-- ==== Sys2Proof/Laws/PerInstr.lean ====
section
/-! SUPPORT. Encoding and decoding agree, constructor by constructor: a well-formed instruction's words decode to it. -/

open Sys2Proof

set_option linter.unusedSimpArgs false

/-- An instruction that has words: if it is well formed, they decode to it. -/
def Sys2Proof.Laws.RoundTrip.Statement (i : Instr) : Prop :=
  i.raw.isSome = true → i.wf = true → decode (encode i) = .ok i

theorem Sys2Proof.Laws.RoundTrip.of_none {i : Instr} (h : i.raw = none) : Statement i := by
  intro h1; rw [h] at h1; cases h1

/-- It is enough that the parts are those of the opcode's form and that they build the instruction. -/
theorem Sys2Proof.Laws.RoundTrip.of_raw {i : Instr} {r : Raw} (h : i.raw = some r)
    (hA : r.immA.length = immWords (codeA r.op) r.a) (hB : r.immB.length = immWords (codeB r.op) r.b)
    (hx : hasFixed r.op = false → r.ext = 0) (hb : i.wf = true → build r = .ok i) : Statement i := by
  intro _ hw
  have hl : (encode i).length ≤ 4 := by simp [Instr.wf] at hw; exact hw.2
  have he : encode i = r.words := by simp [encode, h]
  rw [he] at hl ⊢
  simp [decode, Raw.split_words r hA hB hx hl, hb hw]

/-- The form D, A, B. -/
theorem Sys2Proof.Laws.RoundTrip.of_dab {i : Instr} {op : BitVec 8} {d : Dst} {a b : Src} (f : Dst → Src → Src → Instr)
    (h : i.raw = encDAB op d a b) (hA : codeA op = true) (hB : codeB op = true)
    (hb : build (Raw.of op d.code a.code b.code 0 a.imms b.imms) = (Raw.of op d.code a.code b.code 0 a.imms b.imms).dab f)
    (hi : f d a b = i) : Statement i := by
  refine of_raw h ?_ ?_ (fun _ => rfl) fun _ => ?_
  · simp only [Raw.of, hA]; exact a.length_imms
  · simp only [Raw.of, hB]; exact b.length_imms
  · rw [hb]; simp only [Raw.dab, Raw.D, Raw.A, Raw.B, Raw.of, Dst.ofCode_code, Src.ofCode_code, hi]

/-- The form D, A with a zero B. -/
theorem Sys2Proof.Laws.RoundTrip.of_da {i : Instr} {op : BitVec 8} {d : Dst} {a : Src} (f : Dst → Src → Instr)
    (h : i.raw = encDA op d a 0) (hA : codeA op = true) (hB : codeB op = false)
    (hb : build (Raw.of op d.code a.code 0 0 a.imms []) = (Raw.of op d.code a.code 0 0 a.imms []).da f)
    (hi : f d a = i) : Statement i := by
  refine of_raw h ?_ ?_ (fun _ => rfl) fun _ => ?_
  · simp only [Raw.of, hA]; exact a.length_imms
  · simp only [Raw.of, hB]; rfl
  · rw [hb]; simp only [Raw.da, Raw.D, Raw.A, Raw.of, Dst.ofCode_code, Src.ofCode_code, hi, resv]; rfl
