-- ==== Sys2Proof/Tests/Slice0.lean ====
section
/-! SUPPORT. Small tests of the model against the spec's own encodings and rules, and for each statement with hypotheses
the concrete states that meet them. -/

namespace Sys2Proof.Tests

open Sys2Proof Sys2Proof.Machine Sys2Proof.Claims

set_option Elab.async false

/-! ## Decoding: for every instruction a word written out from its encoding (02 R31 to R36 and the instruction's rule) -/

/-- Each list of words decodes to the instruction beside it. -/
def Reads (l : List (List W32 × Instr)) : Prop := (l.map fun p => decode p.1) = l.map fun p => .ok p.2

theorem test_decode_00 : Reads [
    ([0x00000000], .nop), ([0x01233800], .mode 2 1 1 3 1), ([0x0200A102], .fpctl (.s 1) 2),
    ([0x03A50009], .getsr (.s 5) 9), ([0x0303000E], .getsr (.v 3) 14), ([0x0400A20C], .setsr (.s 2) 12),
    ([0x0500F000, 5], .trap (.imm 5)), ([0x06000001], .resume 1), ([0x07000703], .twr (.v 7) 3),
    ([0x08001234], .brk 0x1234), ([0x09A4A521], .sysc (.s 4) (.s 5) 0x21), ([0x0A000304], .fence 3 4),
    ([0x0B000000], .fencei), ([0x0C000000, 0x00000081], .ipf 1 1)] := rfl

theorem test_decode_10 : Reads [
    ([0x10000000, 0xFFFFFFF0], .br 0xFFFFFFF0), ([0x1100A180, 8], .beq (.s 1) (.x 0) 8),
    ([0x1200E0F0, 0x10, 5], .bne (.lat 0) (.imm 5) 0x10), ([0x1300F1E4, 0x10, 1, 2], .blt (.imm64 0x200000001) .zero 0x10),
    ([0x1400E5EE, 0x10], .bge (.id .lane) (.id .cycle) 0x10), ([0x15008081, 4], .bltu (.x 0) (.x 1) 4),
    ([0x1600E4E6, 4], .bgeu .zero (.id .slice) 4), ([0x170B0000, 0x20], .bp 11 0x20), ([0x18000000], .join),
    ([0x19000000, 0x88], .call 0x88), ([0x1A000000], .ret), ([0x1B00A300], .jmpi (.s 3)), ([0x1C000000], .exit),
    ([0x1D000000], .yield), ([0x1E00F000, 100], .sleep (.imm 100)), ([0x1F000100], .passpri 1 0), ([0x1F000005], .passpri 0 5)] := rfl

theorem test_decode_20 : Reads [
    ([0x208182A3], .add (.x 1) (.x 2) (.s 3)), ([0x21A0A1F0, 7], .sub (.s 0) (.s 1) (.imm 7)), ([0x229FE3E4], .mul (.x 31) (.lat 3) .zero),
    ([0x23DFA0F1, 0xFFFFFFFF, 1], .mulh (.s 63) (.s 0) (.imm64 0x1FFFFFFFF)), ([0x2481E8EA], .mad (.x 1) (.id .gang) (.id .core)),
    ([0x25E08182], .min .l0 (.x 1) (.x 2)), ([0x26E48182], .max .zero (.x 1) (.x 2)), ([0x278182F0, 31], .shl (.x 1) (.x 2) (.imm 31)),
    ([0x28818283], .shr (.x 1) (.x 2) (.x 3)), ([0x29818283], .sar (.x 1) (.x 2) (.x 3)), ([0x2A818283], .and (.x 1) (.x 2) (.x 3)),
    ([0x2B818283], .or (.x 1) (.x 2) (.x 3)), ([0x2C818283], .xor (.x 1) (.x 2) (.x 3)), ([0x2D818283], .div (.x 1) (.x 2) (.x 3)),
    ([0x2E818283], .rem (.x 1) (.x 2) (.x 3)), ([0x2F818283], .clamp (.x 1) (.x 2) (.x 3))] := rfl

theorem test_decode_30 : Reads [
    ([0x30658081], .cmp 6 5 (.x 0) (.x 1)), ([0x318182A3], .seli (.x 1) (.x 2) (.s 3)),
    ([0x32A1A2F0, 9], .widen (.s 1) (.s 2) (.imm 9)), ([0x33A281F0, 3], .rimeget (.s 2) (.x 1) (.imm 3)),
    ([0x3481E4A1], .narrow (.x 1) .zero (.s 1)), ([0x35818200], .clz (.x 1) (.x 2)), ([0x36818200], .popc (.x 1) (.x 2)),
    ([0x37818200], .brev (.x 1) (.x 2)), ([0x38818283], .bfx (.x 1) (.x 2) (.x 3)), ([0x39818283], .bfi (.x 1) (.x 2) (.x 3)),
    ([0x3A818200], .abs (.x 1) (.x 2)), ([0x3BA1A200], .not (.s 1) (.s 2)), ([0x3C818283], .lea (.x 1) (.x 2) (.x 3))] := rfl

theorem test_decode_40 : Reads [
    ([0x400501E1], .fadd (.v 5) (.v 1) (.lat 1)), ([0x417F0102], .fsub (.v 127) (.v 1) (.v 2)), ([0x42050102], .fmul (.v 5) (.v 1) (.v 2)),
    ([0x43050102], .ffma (.v 5) (.v 1) (.v 2)), ([0x44050102, 0x00000204], .ffma3 (.v 5) (.v 1) (.v 2) (.v 4) 1 0),
    ([0x45050102], .fmin (.v 5) (.v 1) (.v 2)), ([0x46050102], .fmax (.v 5) (.v 1) (.v 2)), ([0x47050100], .fneg (.v 5) (.v 1)),
    ([0x48050100], .fabs (.v 5) (.v 1)), ([0x49720102], .fcmp 7 2 (.v 1) (.v 2)), ([0x4A050102], .fsel (.v 5) (.v 1) (.v 2)),
    ([0x4B050100], .frcp (.v 5) (.v 1)), ([0x4C050100], .frsq (.v 5) (.v 1)), ([0x4D050100], .fsqrt (.v 5) (.v 1)),
    ([0x4E050102], .fdiv (.v 5) (.v 1) (.v 2)), ([0x4F050100], .fexp2 (.v 5) (.v 1))] := rfl

theorem test_decode_50 : Reads [
    ([0x50050100], .flog2 (.v 5) (.v 1)), ([0x51050100], .fsin (.v 5) (.v 1)), ([0x52050100], .fcos (.v 5) (.v 1)),
    ([0x53050100], .ftanh (.v 5) (.v 1)), ([0x54050100], .fclass (.v 5) (.v 1)), ([0x55050107], .fround (.v 5) (.v 1) 7),
    ([0x56050102], .fscale (.v 5) (.v 1) (.v 2)), ([0x57050102], .fdot2 (.v 5) (.v 1) (.v 2)), ([0x58030134], .cvt (.v 3) (.v 1) 3 4),
    ([0x59040102], .req (.v 4) (.v 1) (.v 2)), ([0x5A050102], .pack (.v 5) (.v 1) (.v 2)), ([0x5B050103], .unpack (.v 5) (.v 1) 3),
    ([0x5C050102], .iadd (.v 5) (.v 1) (.v 2)), ([0x5D810102], .isub (.x 1) (.v 1) (.v 2)), ([0x5E050102], .imul (.v 5) (.v 1) (.v 2)),
    ([0x5F050102], .imad (.v 5) (.v 1) (.v 2))] := rfl

theorem test_decode_60 : Reads [
    ([0x60050102], .imin (.v 5) (.v 1) (.v 2)), ([0x61050102], .imax (.v 5) (.v 1) (.v 2)), ([0x62050102], .ishl (.v 5) (.v 1) (.v 2)),
    ([0x63050102], .ishr (.v 5) (.v 1) (.v 2)), ([0x64050102], .iand (.v 5) (.v 1) (.v 2)), ([0x65050102], .ior (.v 5) (.v 1) (.v 2)),
    ([0x66050102], .ixor (.v 5) (.v 1) (.v 2)), ([0x67530102], .icmp 5 3 (.v 1) (.v 2)), ([0x680903A1], .shfl (.v 9) (.v 3) (.s 1)),
    ([0x69A103F0, 0xFF], .vote (.s 1) (.v 3) (.imm 0xFF)), ([0x6A0903F0, 0xFF], .gred (.v 9) (.v 3) (.imm 0xFF)),
    ([0x6B0903A1], .gscan (.v 9) (.v 3) (.s 1)), ([0x6C0903A1], .bcast (.v 9) (.v 3) (.s 1))] := rfl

Task:
Given the records above, reproduce precisely and only the lines between the line holding "([0x03A50009], .getsr (.s" and the line holding "([0x0500F000, 5], .trap", inclusive.

Result of the exercise:
    ([0x03A50009], .getsr (.s 5) 9), ([0x0303000E], .getsr (.v 3) 14), ([0x0400A20C], .setsr (.s 2) 12),
    ([0x0500F000, 5], .trap (.imm 5)), ([0x06000001], .resume 1), ([0x07000703], .twr (.v 7) 3),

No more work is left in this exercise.